Open Access

The challenge of measuring circulating estradiol at low concentrations

Breast Cancer Research20057:45

https://doi.org/10.1186/bcr987

Published: 12 January 2005

Abstract

Demand for measuring estradiol at low concentrations is increasing, and the widely used 'direct' radioimmunoassays that do not require a preliminary organic purification step may be inadequate in patient care because of their limited accuracy. In observational epidemiology, however, the main concern is to obtain a correct ranking of individuals' hormone concentration relative to the true level (as determined through a 'gold standard'). Despite differences in the absolute scale of measured and true concentrations, correct ranking will permit calculation of unbiased estimates of hormone–disease associations. In prospective studies, the major concerns are the limited volume of often irreplaceable specimens and the need to perform a large number of assays within a reasonable period of time. Organic purification is often not feasible because of sample volume requirements and logistic difficulties, and so the development of accurate, rapid and inexpensive methods to measure sex steroids at low concentrations would represent a valuable new research tool for both clinicians and epidemiologists.
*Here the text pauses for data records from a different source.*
-- ==== Sys2Proof/Machine/Ops.lean ====
section
/-! DEFINITION. The operations that every family shares: tables of the state, worlds of items, statistics, MSI-X,
fault messages, event latches and readiness. -/
namespace Sys2Proof.Machine

/-- A next state, for meanings that always have one. -/
abbrev Result := Host.Outcome State Fault Refusal

/-! ### Reading and writing the tables of the state -/

/-- Quartz now (R434). -/
def State.now (s : State) : Nat := s.qz.now

/-- A context. -/
def State.ctx (s : State) (c : Nat) : Ctx := Tbl.get {} s.ctxs c

/-- The state with a context replaced. -/
def State.setCtx (s : State) (c : Nat) (x : Ctx) : State := { s with ctxs := Tbl.put {} s.ctxs c x }

/-- The state with a context changed. -/
def State.modCtx (s : State) (c : Nat) (f : Ctx → Ctx) : State := s.setCtx c (f (s.ctx c))

/-- A function. -/
def State.fn (s : State) (w : World) : Func := s.fns.get w

/-- The state with a function changed. -/
def State.modFn (s : State) (w : World) (f : Func → Func) : State := { s with fns := s.fns.upd w f }

/-- A submission queue of a world. -/
def State.sq (s : State) (w : World) (q : Nat) : Sq := Tbl.get {} (s.qm.get w).sqs q

/-- The state with a submission queue changed. -/
def State.modSq (s : State) (w : World) (q : Nat) (f : Sq → Sq) : State :=
  { s with qm := s.qm.upd w (fun m => { m with sqs := Tbl.upd {} m.sqs q f }) }

/-- A completion queue of a world. -/
def State.cq (s : State) (w : World) (q : Nat) : Cq := Tbl.get {} (s.qm.get w).cqs q

/-- The state with a completion queue changed. -/
def State.modCq (s : State) (w : World) (q : Nat) (f : Cq → Cq) : State :=
  { s with qm := s.qm.upd w (fun m => { m with cqs := Tbl.upd {} m.cqs q f }) }

/-- A lane port. -/
def State.port (s : State) (n : Nat) : Port := Tbl.get {} s.ports n

/-- The state with a lane port changed. -/
def State.modPort (s : State) (n : Nat) (f : Port → Port) : State := { s with ports := Tbl.upd {} s.ports n f }

/-- An attachment. -/
def State.att (s : State) (a : Nat) : Att := Tbl.get {} s.atts a

/-- The state with an attachment changed. -/
def State.modAtt (s : State) (a : Nat) (f : Att → Att) : State := { s with atts := Tbl.upd {} s.atts a f }

/-- A drive port. -/
def State.drive (s : State) (n : Nat) : Drive := Tbl.get {} s.drives n

/-- The state with a drive port changed. -/
def State.modDrive (s : State) (n : Nat) (f : Drive → Drive) : State :=
  { s with drives := Tbl.upd {} s.drives n f }

/-- A Dumbwaiter. -/
def State.dw (s : State) (e : Nat) : Dw := Tbl.get {} s.dws e

/-- The state with a Dumbwaiter changed. -/
def State.modDw (s : State) (e : Nat) (f : Dw → Dw) : State := { s with dws := Tbl.upd {} s.dws e f }

/-- The power domain of a Dumbwaiter: D61 or D62 (R34). -/
def dwDomain (e : Nat) : Nat := if e < 16 then 61 else 62

/-- A mailbox. -/
def State.mb (s : State) (m : Nat) : Mailbox := Tbl.get {} s.mbs m

/-- The state with a mailbox changed. -/
def State.modMb (s : State) (m : Nat) (f : Mailbox → Mailbox) : State := { s with mbs := Tbl.upd {} s.mbs m f }

/-- A compare unit. -/
def State.cmp (s : State) (u : Nat) : CmpUnit := Tbl.get {} s.qz.units u

/-- The state with a compare unit changed. -/
def State.modCmp (s : State) (u : Nat) (f : CmpUnit → CmpUnit) : State :=
  { s with qz := { s.qz with units := Tbl.upd {} s.qz.units u f } }

/-- What the image fixes for a world. -/
def State.wcfg (s : State) (w : World) : WorldCfg := s.img.worlds.get w

/-- The state with Pantry changed. -/
def State.modPn (s : State) (f : Pantry → Pantry) : State := { s with pantry := f s.pantry }

/-- The state with Boiler changed. -/
def State.modBl (s : State) (f : Boiler → Boiler) : State := { s with boiler := f s.boiler }

/-- The state with an item put out (log 2). -/
def State.emit (s : State) (o : OutItem) : State := { s with out := s.out ++ [o] }

/-- The next free value, and the state after it is taken (log 7). -/
def State.takeFree (s : State) : W64 × State := (Config.freeValue s.free, { s with free := s.free + 1 })

/-! ### Worlds of items (R25, R501) -/

def State.portWorld (s : State) (n : Nat) : Option World := if n < 256 then mapWorld s.img.portMap n else none
def State.driveWorld (s : State) (n : Nat) : Option World := if n < 64 then mapWorld s.img.driveMap n else none
def State.cmpWorld (s : State) (u : Nat) : Option World := if u < 1024 then mapWorld s.img.cmpMap u else none
def State.mbWorld (s : State) (m : Nat) : Option World := if m < 16 then mapWorld s.img.mbMap m else none
def State.dwWorld (s : State) (e : Nat) : Option World := if e < 32 then mapWorld s.img.dwMap e else none
def State.ctxWorld (s : State) (c : Nat) : Option World := if c < 16384 then mapWorld s.img.ctxMap c else none

/-- The home world of a context; a context of no world never leaves FREE. -/
def State.home (s : State) (c : Nat) : World := (s.ctxWorld c).getD .slate

/-- Whether a RESIDENT section names a context (R211). -/
def State.isResident (s : State) (c : Nat) : Bool :=
  (s.wcfg .slate).residents.any (fun e => e.ctx = c) || (s.wcfg .granite).residents.any (fun e => e.ctx = c)

/-- Whether a context is a probe context of its world (R215, R311). -/
def State.isProbe (s : State) (c : Nat) : Bool := (s.wcfg (s.home c)).probes.contains c
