-- ==== Sys2Proof/Machine/Ports.lean ====
section
/-! DEFINITION. The lane ports: port commands, GPIO, the wire side of the FIFOs, safe state of lane port members, and
the PO registers (R284 to R308, R324, R327 to R332). -/
namespace Sys2Proof.Machine

/-! ### Attachment entries (R307, R309, R332) -/

/-- The code of an attachment state. -/
def AttState.code : AttState → Nat
  | .empty => 0
  | .debounce => 1
  | .enumerating => 2
  | .probing => 3
  | .ready => 4
  | .failed => 5

/-- PO_ATT without SEQ. -/
def Att.entry (t : Att) : Nat :=
  t.state.code + 8 * bnat t.hub + 16 * t.speed + 64 * t.tier + t.parent * 2 ^ 8 + t.hubPort * 2 ^ 12
    + t.profile * 2 ^ 16 + t.pver * 2 ^ 32 + t.resRx * 2 ^ 40 + t.resTx * 2 ^ 45 + t.status * 2 ^ 50

/-- PO_ATT. -/
def Att.word (t : Att) : Nat := t.entry + t.seq * 2 ^ 56

/-- Change an attachment: SEQ advances with its entry, and PORT_EVENT is latched at a change of ERROR or STATE (R307,
R327, R332). -/
def State.attChange (s : State) (a : Nat) (f : Att → Att) : State :=
  let old := s.att a
  let new := f old
  let new1 := if new.entry = old.entry then new else { new with seq := (new.seq + 1) % 16 }
  let s1 := s.modAtt a (fun _ => new1)
  if new.state != old.state || new.error != old.error then s1.attEvent a 3 else s1

/-- The profile that an attachment negotiated: the entry that was accepted (R311). -/
def State.profileOf (s : State) (a : Nat) : Option Profile :=
  match s.portWorld (a / 16) with
  | some w => (s.att a).profEntry.bind (fun i => (s.img.profiles.get w).profiles[i]?)
  | none => none

/-- An endpoint of an attachment by its address. -/
def Att.endpoint (t : Att) (ep : Nat) : Option Endpoint :=
  match t.desc with
  | some d => if ep = 0 then some { addr := 0, kind := 0, mps := d.mps0, interval := 0 } else d.endpoints.find? (fun e => e.addr = ep)
  | none => none

/-! ### Pins (R301 to R303) -/

/-- The pin of a port. -/
def Port.pin (p : Port) (i : Nat) : Pin := Tbl.get {} p.pins i

/-- The state with a pin changed. -/
def State.modPin (s : State) (n i : Nat) (f : Pin → Pin) : State :=
  s.modPort n (fun p => { p with pins := Tbl.upd {} p.pins i f })

/-- The direction of a pin, 0 for an input: PIN[p].DIR of a GPIO port, GPIO_DIR of an I2C port (R287). -/
def PortCfg.dir (c : PortCfg) (i : Nat) : Nat :=
  if c.mode = 4 then bits c.gpioDir i 1 else Tbl.get 0 c.pinDir i

/-- The SAFE code of a pin (R287). -/
def PortCfg.safe (c : PortCfg) (i : Nat) : Nat :=
  if c.mode = 4 then bits c.gpioSafe i 1 else Tbl.get 0 c.pinSafe i

/-- The output pins of a port. -/
def PortCfg.outputs (c : PortCfg) : List Nat :=
  if c.mode = 4 then (List.range 2).filter (fun i => c.dir i ≠ 0)
  else if c.mode = 5 then (List.range 4).filter (fun i => c.dir i ≠ 0)
  else []

/-- Set the ERROR of an attachment. -/
def State.attError (s : State) (a e : Nat) : State := s.attChange a (fun t => { t with error := e })

/-- A command ends with an error: ERROR, and the port's count (R307, R456). -/
def State.attFail (s : State) (a e : Nat) : State := (s.attError a e).countPort (a / 16) 6 1

/-- A pulse is cut: the pin goes low and both events are latched (R303). -/
def State.pulseCut (s : State) (n i : Nat) : State :=
  if ((s.port n).pin i).pulseEnd.isSome then
    let gap := Tbl.get 0 (s.port n).cfg.pulseGap i
    let s1 := s.modPin n i (fun p => { p with level := false, pulseEnd := none, gapUntil := s.now + gap * 1000000 })
    (((s1.attFail (16 * n) 0x0E).attEvent (16 * n) 5).attEvent (16 * n) 6)
  else s

/-- The outputs of a port go to their SAFE levels; a pin with SAFE = 2 keeps its level, and blinks no more (R301, R303). -/
def State.pinsSafe (s : State) (n : Nat) : State :=
  (s.port n).cfg.outputs.foldl (fun t i =>
    let t1 := t.pulseCut n i
    let sf := (t1.port n).cfg.safe i
    t1.modPin n i (fun p => { p with level := if sf = 2 then p.level else sf = 1, blink := none })) s

/-! ### Port commands (R305, R306) -/

/-- The mode that a command code belongs to; 0 for a reserved code. -/
def cmdMode (code : Nat) : Nat :=
  if code = 0 then 0 else if code ≤ 7 then 1 else if code ≤ 11 then 2 else if code ≤ 13 then 3
  else if code ≤ 17 then 4 else if code ≤ 20 then 5 else 0

/-- Whether a line setting is valid (R287). -/
def lineOk (v : Nat) : Bool :=
  300 ≤ bits v 0 24 && bits v 0 24 ≤ 12000000 && bits v 26 2 ≠ 3 && bits v 29 3 = 0

/-- The endpoint that a USB command names: the profile's default for 0 (R305). -/
def State.cmdEp (s : State) (a code arg8 : Nat) : Nat :=
  let dflt := fun (f : Profile → Nat) => match s.profileOf a with
    | some p => f p
    | none => 0
  if code = 1 then 0
  else if arg8 ≠ 0 then arg8
  else if code = 2 then dflt Profile.defIn
  else if code = 3 || code = 4 then dflt Profile.defOut
  else 0

/-- Whether a command's arguments are refused with BAD_ARGUMENT; for USB_CTRL a next transmit packet that is there and is not the 8
bytes of a setup (R303, R305, log 125). -/
def State.cmdBad (s : State) (a code arg8 arg16 : Nat) : Bool :=
  let c := (s.port (a / 16)).cfg
  let ep := s.cmdEp a code arg8
  let noEp := fun (ok : Endpoint → Bool) => match (s.att a).endpoint ep with
    | some e => e.kind = 1 || !ok e
    | none => true
  match code with
  | 1 => match (s.att a).tx.packets with
    | p :: _ => p.len.any (fun l => l - p.handed ≠ 8)
    | [] => false
  | 2 => arg16 = 0 || noEp (fun e => bitAt e.addr 7)
  | 3 | 4 => arg16 = 0 || ep = 0 || noEp (fun e => !bitAt e.addr 7)
  | 5 => arg16 = 0 || noEp (fun e => bitAt e.addr 7 && e.kind = 3)
  | 6 | 7 => noEp (fun _ => true)
  | 8 => arg16 = 0
  | 9 => 3 < arg8 || !lineOk (Tbl.get 0 c.line arg8)
  | 10 => c.flow || c.rs485
  | 12 | 13 | 14 | 15 => arg16 = 0
  | 16 => arg8 = 0 || arg16 = 0
  | 17 => c.dir (arg8 % 2) = 0
  | 18 | 20 => c.dir (arg8 % 4) = 0
  | 19 => c.dir (arg8 % 4) = 0 || arg16 = 0 || Tbl.get 0 c.pulseMax (arg8 % 4) < arg16
  | _ => false

/-- Whether a command is refused in safe state (R328). -/
def State.cmdUnsafe (s : State) (a c code arg8 : Nat) : Bool :=
  let p := s.port (a / 16)
  if !p.safe then false
  else if 17 ≤ code then !(p.cfg.mode = 5 && p.cfg.safe (arg8 % 4) = 2 && s.isResident c)
  else !(s.isResident c || s.isProbe c) && (match s.profileOf a with
    | some f => bitAt f.outputMask code
    | none => false)

/-- Whether a command is refused as BUSY (R303, R305, R306): one pending command per endpoint or attachment, or a pulse that
runs on the port; USB_ABORT reaches the command it ends. -/
def State.cmdBusy (s : State) (a code ep : Nat) : Bool :=
  let t := s.att a
  match cmdMode code with
  | 1 => code ≠ 7 && t.cmds.any (fun x => x.ep = ep)
  | 5 => (List.range 4).any (fun i => ((s.port (a / 16)).pin i).pulseEnd.isSome)
  | _ => !t.cmds.isEmpty

/-- The refusal of a port command, 0 for none, in the order of R306. -/
def State.cmdRefusal (s : State) (a c word : Nat) : Nat :=
  let t := s.att a
  let p := s.port (a / 16)
  let code := bits word 0 8
  let arg8 := bits word 8 8
  let arg16 := bits word 16 16
  let probe := t.probe.any (fun r => r.ctx = c) && t.state = .probing
  if (t.state ≠ .ready && !probe) || t.hub then 3
  else if cmdMode code = 0 || cmdMode code ≠ p.cfg.mode then 1
  else if s.cmdBad a code arg8 arg16 then 2
  else if s.cmdUnsafe a c code arg8 then 5
  else if p.cfg.mode = 1 && !p.vbus then 6
  else if s.cmdBusy a code (s.cmdEp a code arg8) then 4
  else if code = 19 && s.now < (p.pin (arg8 % 4)).gapUntil then 7
  else 0

/-- The pending commands with one added, in its place in the port's order (R300). -/
def State.cmdAdd (s : State) (a : Nat) (x : PortCmd) : State :=
  let n := (s.port (a / 16)).cmdSeq
  (s.modAtt a (fun t => { t with cmds := t.cmds ++ [{ x with order := n }] })).modPort (a / 16) (fun p => { p with cmdSeq := n + 1 })

/-- Whether a pending command's transaction is the one in progress: on an I2C port that of the command accepted first (R300). -/
def State.cmdTurn (s : State) (a : Nat) (x : PortCmd) : Bool :=
  cmdMode x.code ≠ 4 || (portAtts a).all (fun b => (s.att b).cmds.all (fun y => x.order ≤ y.order))

/-- An open packet of a USB transfer closes with head flags, and the transfer's end is a boundary, where the packet or the loss in
progress is that transfer's (R295, R320). -/
def State.usbClose (s : State) (a ep flags : Nat) : State :=
  if (s.att a).rx.openEp = ep then (s.rxClose a flags).rxBoundary a else s

/-- A command that ends at once: CMD_DONE (R327). -/
def State.cmdNow (s : State) (a : Nat) : State := s.attEvent a 5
A timely commentary by Dowsett and Folkerd [1] in the January issue of this journal directs attention to the shortcomings of commonly used direct immunoassays for estradiol, which are especially problematic when the analyte's concentrations are very low [2]. Until recently, analyses of estradiol at low concentrations would have been highly unusual, given that the assays were intended mostly for assessment of reproductive function in premenopausal women. The situation has greatly changed, however. In clinical oncology the demand for low-level determinations has been fueled by the introduction and ever growing use of aromatase inhibitors. In research, this need has been stimulated by the publication of a series of prospective cohort studies [3, 4] offering consistent evidence that breast and endometrial cancer are associated with measurable, differential elevations in the extremely low circulating estrogen concentrations that are typical of older, postmenopausal women. Bearing in mind the prospect of increasing demand for measurements of estradiol and other sex steroids at low concentrations, the nature and extent of the technical difficulties connected with performing such determinations should be carefully considered and addressed.

There is no question that in clinical practice the use of rapid and inexpensive immunoassays that skip the costly and time-consuming purification step is hard to justify, given the likelihood of inaccuracies in measurements, which may in turn lead to erroneous and possibly harmful clinical decisions. If one considers the technical issues that are involved in measuring estradiol at low concentrations, including competing binding, cross-reactivity, and matrix effects, it is difficult to dispute the validity of Dowsett and Folkerd's warnings. In short, it seems unjustified and perhaps bordering on the irresponsible to base clinical decisions in patients receiving treatment with aromatase inhibitors, or tamoxifen, on estradiol assays that do not include an organic extraction step.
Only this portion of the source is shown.